The first series was broadcast from September to December 2009. The second series was broadcast from April through to August 2010, and the third series started two months later, and ran from October to December 2010. In March 2011, it was officially announced that The Cut had been cancelled and would not return for a fourth series.

==Series==
A second season and open auditions for two parts were announced in February 2010. The second series started filming in mid-March 2010 and airing started on 24 April, with the website airing it in five-minute chunks through the previous week.

On 8 July 2010, it was announced on the blog that a third series has been commissioned.

The Cut website release each episode of the show in daily five-minute chunks throughout the previous week, showing the whole of the upcoming episode before it airs.

On 19 February 2011, The Cut announced on their Facebook page that there is 'a lot of work going on behind the scenes for a fourth series and a DVD release, although a DVD has not been officially confirmed and a fourth series will not be going ahead.

The Cut is distributed in the US through Hulu.

==Episodes==

===Series 1===
A stranger's death draws 18-year-old Jay to London where he meets the Mackinnons and the Loxleys, two families with an age-old history of bad blood.
Posh girl Marla Mackinnon falls for Jay, but Mack, her controlling dad, does not stand for it. Olive Loxley is dreaming of escape from her overprotective sister, Toni and their family café, but is troubled Stephen Mackinnon really her way out?

===Series 2===
It's a new term at Deaconsfield and a chance for new beginnings for faces both old and new. But is Olive really ready to move on from Stephen? Is Marla actually over Jay? And what exactly is Amy Mackinnion up to?

===Series 3===
Series Three began with cast departures and new character introductions, following Olive's exit from The Cut.

==Soundtrack==
The theme song for The Cut is "U + Me=" by Dan Black. The programme also includes tracks by The xx, Death Cab for Cutie, The Clash, Missy Higgins, Ayo, Yeah Yeah Yeahs, Blu Cantrell, Thirteen Senses, Metro Station, The Veronicas, Kings of Leon, Lady Gaga, Catherine Feeny, Tegan and Sara, Radiohead, Goldfrapp, Regina Spektor, MGMT, and Me and My Sister.

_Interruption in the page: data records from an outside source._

-- ==== Sys2Proof/Machine/Transfers.lean ====
section
/-! DEFINITION. Transfers on the row transplant buses and through the Replay Buffer ports, and the same-tick arbitration of the resources that
requesters share (01_architecture.md R23, R24; 09_ticks_order_sync.md R265, R266). -/

namespace Sys2Proof.Machine

/-! ### Rotating pointers (R265) -/

/-- Requester classes, lowest first. -/
def clsRecovery : Nat := 0
def clsSecuring : Nat := 1
def clsFill : Nat := 2
def clsReplay : Nat := 3
def clsTest : Nat := 4
def clsScrub : Nat := 5

/-- Keys of the rotating pointers: a row bus, a field's Replay Buffer ports, a spare, the storage port, the link share. -/
def rotRow (f row : Nat) : Nat := 120 * f + row
def rotPort (f : Nat) : Nat := 4000 + f
def rotSpare (t : Nat) : Nat := 10000 + t
def rotStorage : Nat := 4100
def rotLink : Nat := 4101
def rotDigest : Nat := 4102

/-- DESIGN CHOICE: log entry 88. -/
def State.rotor (s : State) (k : Nat) : Nat := Tab.get (fun _ => 0) s.rotors k

/-- A resource's pointer moves to one past the granted index. -/
def State.rotate (s : State) (k i : Nat) : State := { s with rotors := Tab.set (fun _ => 0) s.rotors k (i + 1) }

/-- The least of a list by a key; the earlier of equals. -/
def leastBy {α : Type} (key : α → Nat) : List α → Option α
  | [] => none
  | a :: t =>
    match leastBy key t with
    | none => some a
    | some b => if key b < key a then some b else some a

/-- The requester that a resource is granted to: of the lowest class, the first at or after the pointer in ascending index, wrapping. -/
def arbitrate {α : Type} (cls idx : α → Nat) (ptr : Nat) (l : List α) : Option α :=
  match leastBy cls l with
  | none => none
  | some m => leastBy (fun a => (if ptr ≤ idx a then 0 else 2 ^ 32) + idx a) (l.filter (fun a => decide (cls a = cls m)))

/-! ### Transfers -/

/-- A transfer through the Replay Buffer holds one of its four ports; one from tile to tile holds none (R24). -/
def Xfer.port : Xfer → Bool
  | .capture | .load | .readout => true
  | .transplant | .move => false

/-- A row's bus carries a transfer (R23). -/
def State.rowBusy (s : State) (t : Nat) : Bool :=
  s.transfers.any (fun x => decide (tileField x.tile = tileField t ∧ tileRow x.tile = tileRow t))

/-- Ports of a field's Replay Buffer that are held (R24). -/
def State.portsHeld (s : State) (f : Nat) : Nat := (s.transfers.filter (fun x => decide (tileField x.tile = f) && x.what.port)).length

/-- The transfer of a kind and owner. -/
def State.transferOf (s : State) (w : Xfer) (owner : Nat) : Option Transfer :=
  s.transfers.find? (fun x => decide (x.what = w ∧ x.owner = owner))

/-- A transfer ends: its row bus, and its port, are free (R266). -/
def State.endTransfer (s : State) (p : Transfer → Bool) : State := { s with transfers := s.transfers.filter (fun x => !p x) }

/-- A transfer of fixed length has had the time for its beats. -/
def State.beatsDone (s : State) (x : Transfer) : Bool := match x.beats with | some n => s.cyclesPassed x.since n | none => false

/-- Transfers of fixed length that have sent their last beat release what they hold. -/
def State.endBeats (s : State) : State := s.endTransfer (fun x => s.beatsDone x)

/-- Another transfer will hold the row's bus for more than 1,000 ticks (R120). -/
def State.rowHeldLong (s : State) (t : Nat) : Bool :=
  s.transfers.any (fun x => decide (tileField x.tile = tileField t ∧ tileRow x.tile = tileRow t) &&
    (match x.beats with | some n => decide ((s.now - x.since + 1000) * s.clock < n) | none => false))

/-! ### Requests for a row bus (R23, R24, R265) -/

/-- A request: what for, the tile whose transfer it is, its owner, class, index at the Replay Buffer's ports and length. -/
structure Ask where
  what  : Xfer
  tile  : Nat
  owner : Nat
  cls   : Nat
  port  : Nat
  beats : Option Nat
deriving DecidableEq, Repr

def Ask.row (a : Ask) : Nat := rotRow (tileField a.tile) (tileRow a.tile)

/-- One request a row: the winner of its bus. A row whose bus is held grants nothing. -/
def State.rowWinners (s : State) (asks : List Ask) : List Ask :=
  (dedup (asks.map Ask.row)).filterMap (fun r =>
    match arbitrate Ask.cls (fun a => tileCol a.tile) (s.rotor r) (asks.filter (fun a => decide (a.row = r))) with
    | some a => if s.rowBusy a.tile then none else some a
    | none => none)

/-- A granted transfer begins, and the pointers move. -/
def State.beginTransfer (s : State) (a : Ask) : State :=
  let s1 := ({ s with transfers := s.transfers ++ [⟨a.what, a.tile, a.owner, s.now, a.beats⟩] } : State).rotate a.row (tileCol a.tile)
  if a.what.port then s1.rotate (rotPort (tileField a.tile)) a.port else s1

/-- Winners that need a port of field f take the free ones in turn; a winner without a port waits, and holds no bus. Transfers of one
episode slot have one index and go in the order capture, load, readout (R24). -/
def State.grantPorts : Nat → State → Nat → List Ask → List Ask × State
  | 0, s, _, _ => ([], s)
  | n + 1, s, f, l =>
    if 4 ≤ s.portsHeld f then ([], s)
    else match arbitrate Ask.cls (fun a => 4 * a.port + (if a.what = .capture then 0 else if a.what = .load then 1 else 2)) (4 * s.rotor (rotPort f)) l with
      | none => ([], s)
      | some a =>
        let r := State.grantPorts n (s.beginTransfer a) f (l.filter (fun b => decide (b ≠ a)))
        (a :: r.1, r.2)

/-- The row buses and ports of a tick are granted: the requests that begin, and the state in which they hold what they asked for. -/
def State.grantRows (s : State) (asks : List Ask) : List Ask × State :=
  let w := s.rowWinners asks
  let plain := w.filter (fun a => !a.what.port)
  let s1 := plain.foldl State.beginTransfer s
  (List.range 32).foldl (fun (acc : List Ask × State) f =>
    let r := State.grantPorts 4 acc.2 f (w.filter (fun a => a.what.port && decide (tileField a.tile = f)))
    (acc.1 ++ r.1, r.2)) (plain, s1)

end Sys2Proof.Machine
end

==International broadcasts==
It has been announced that all the series so far will be aired in Portugal, Poland, Spain, Japan, Latin America and Greece, and there are possibilities of airings in at least four more countries. It is unknown exactly when they will be broadcast in these countries. In Latin America, the cable channel Sony Spin announced via its Facebook page that the series premiered soon, but it is not known whether it will be through their website or on TV. The episodes have been uploaded to the website ANT1 WEB TV PLUS in Greece from ANT1 TV from 2 May 2011.

The series has been on air in Italy on La3 since June 4, 2013.